Не фальсифицируемы, т.е. ненаучны они по простой причине. Диалектика Гегеля основывается на принципе единства и борьбы противоположностей, т.е. А равно не-А. Иначе говоря, ученый высказывает некоторую фразу. Ему возражают: «Нет, это неверно. Верно вот то-то и то-то». А он отвечает: «Совершенно верно. Мы ведь с вами сходимся в принципе – единство и борьба противоположностей. И это верно, и это верно». Понимаете? Противоположности борются – это бессмысленно, ненаучно. Это только в неком возбужденном философском уме возникает такая псевдонаучная теория. С ней нельзя спорить.

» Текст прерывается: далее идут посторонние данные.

/-- What an unlisted address reads as: zero (log 3, DESIGN CHOICE, unsafe: power-on contents are not in the spec). -/
def Memory.empty : Byte := 0

/-- The byte at an address. -/
def Memory.read (m : List Host.Cell) (a : Nat) : Byte := NMap.getD m a Memory.empty

/-- Writes a byte, keeping the canonical form: ascending addresses and no entry equal to the empty byte. -/
def Memory.write (m : List Host.Cell) (a : Nat) (b : Byte) : List Host.Cell :=
  if b = Memory.empty then NMap.erase m a else NMap.set m a b

/-- The canonical form: strictly rising addresses, no listed byte equal to what an unlisted address reads as. -/
def Memory.wf : List Host.Cell → Bool
  | [] => true
  | [(_, b)] => b != Memory.empty
  | (a, b) :: (a', b') :: m => b != Memory.empty && decide (a < a') && Memory.wf ((a', b') :: m)

/-- Reads n bytes upwards from an address. -/
def Memory.readN (m : List Host.Cell) (a : Nat) : Nat → List Byte
  | 0 => []
  | n + 1 => Memory.read m a :: Memory.readN m (a + 1) n

/-- Writes a list of bytes upwards from an address. -/
def Memory.writeN (m : List Host.Cell) (a : Nat) : List Byte → List Host.Cell
  | [] => m
  | b :: bs => Memory.writeN (Memory.write m a b) (a + 1) bs

/-- Writes every cell of a list, in order. -/
def Memory.writeCells (m : List Host.Cell) (cs : List Host.Cell) : List Host.Cell :=
  cs.foldl (fun m c => Memory.write m c.1 c.2) m

/-- Writes zeros over n bytes: drops every listed byte of the range. -/
def Memory.clear (m : List Host.Cell) (a n : Nat) : List Host.Cell := m.filter fun c => !(a ≤ c.1 && c.1 < a + n)

/-- The little-endian value of n bytes at an address (R3). -/
def State.readMem (s : State) (a n : Nat) : Nat := valueOf (Memory.readN s.mem a n)

/-- Writes the low n bytes of a value (R3). -/
def State.writeMem (s : State) (a n v : Nat) : State := { s with mem := Memory.writeN s.mem a (bytesOf n v) }

/-- Drops the listed bytes of a range, so that it reads as zero. -/
def State.clearMem (s : State) (a n : Nat) : State := { s with mem := Memory.clear s.mem a n }

/-! ### Registers of the system and free values -/

/-- A system register as held (R106). -/
def State.reg (s : State) (r : RegName) (i : Nat) : Nat := NMap.getD s.regs (regKey r i) (regReset r i)

/-- Sets a system register. -/
def State.setReg (s : State) (r : RegName) (i v : Nat) : State := { s with regs := NMap.set s.regs (regKey r i) v }

/-- The device sets a W1C bit of a register: software that clears it in the same core clock finds it set (R5). -/
def State.setW1c (s : State) (r : RegName) (i b : Nat) : State :=
  { s.setReg r i (setBits (s.reg r i) b b 1) with now := { s.now with w1c := (regKey r i, b) :: s.now.w1c } }

/-- Software writes 1 to a W1S command bit: the device acts, and the bit reads 1 to the end of the core clock (R5, R134; log 118). -/
def State.command (s : State) (r : RegName) (i b : Nat) : State :=
  { s with now := { s.now with w1s := (regKey r i, b) :: s.now.w1s } }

Психоанализ Фрейда также не является научным, поскольку если начинаешь спорить с психоаналитиком, то, как известно, он на тебя посмотрит ласковым взором, и скажет: «У вас, видимо, было трудное детство, у вас не до конца преодолен Эдипов комплекс, у вас были интимно-мечтательные отношения со своими родителями. Вам надо долго проводить психологический тренинг. Мы вас вылечим, и тогда вы будете думать совсем иначе». Это тоже ненаучный подход.

Ну и, разумеется, научный коммунизм, который люди старшего поколения прекрасно помнят, тоже не является научным.

Это концепции ненаучные. Поэтому так называемый научный атеизм, опирающийся на классовую теорию, является некоторой философской концепцией, философской в плохом смысле, т.е. ненаучной. Я, хотя и философ по образованию, но всегда призываю своих студентов и слушателей очень настороженно относиться к разным философским концепциям. Не все то, что выходит из под пера философов, является истинным. Бывают такие страшные вещи, как я уже сказал о Гегеле, Марксе и Фрейде, что ни о какой истинности и научности здесь говорить вообще не приходится.

Когда я учился в МГУ, я слушал лекции по научному атеизму. Тогда я еще был человеком невоцерковленным и лекции по научному атеизму слушал с большим интересом и с некоторым страхом. Я все ждал, когда же, наконец, меня припрут к стенке и приведут те неопровержимые аргументы, которые доказывают, что Бога нет. И после помню совершенно точно, когда я прослушал последнюю лекцию, то вздохнул сразу спокойно, свободно. Я узнал обо всех атеистических концепциях, понял, что все они высосаны из пальца и гроша ломаного не стоят.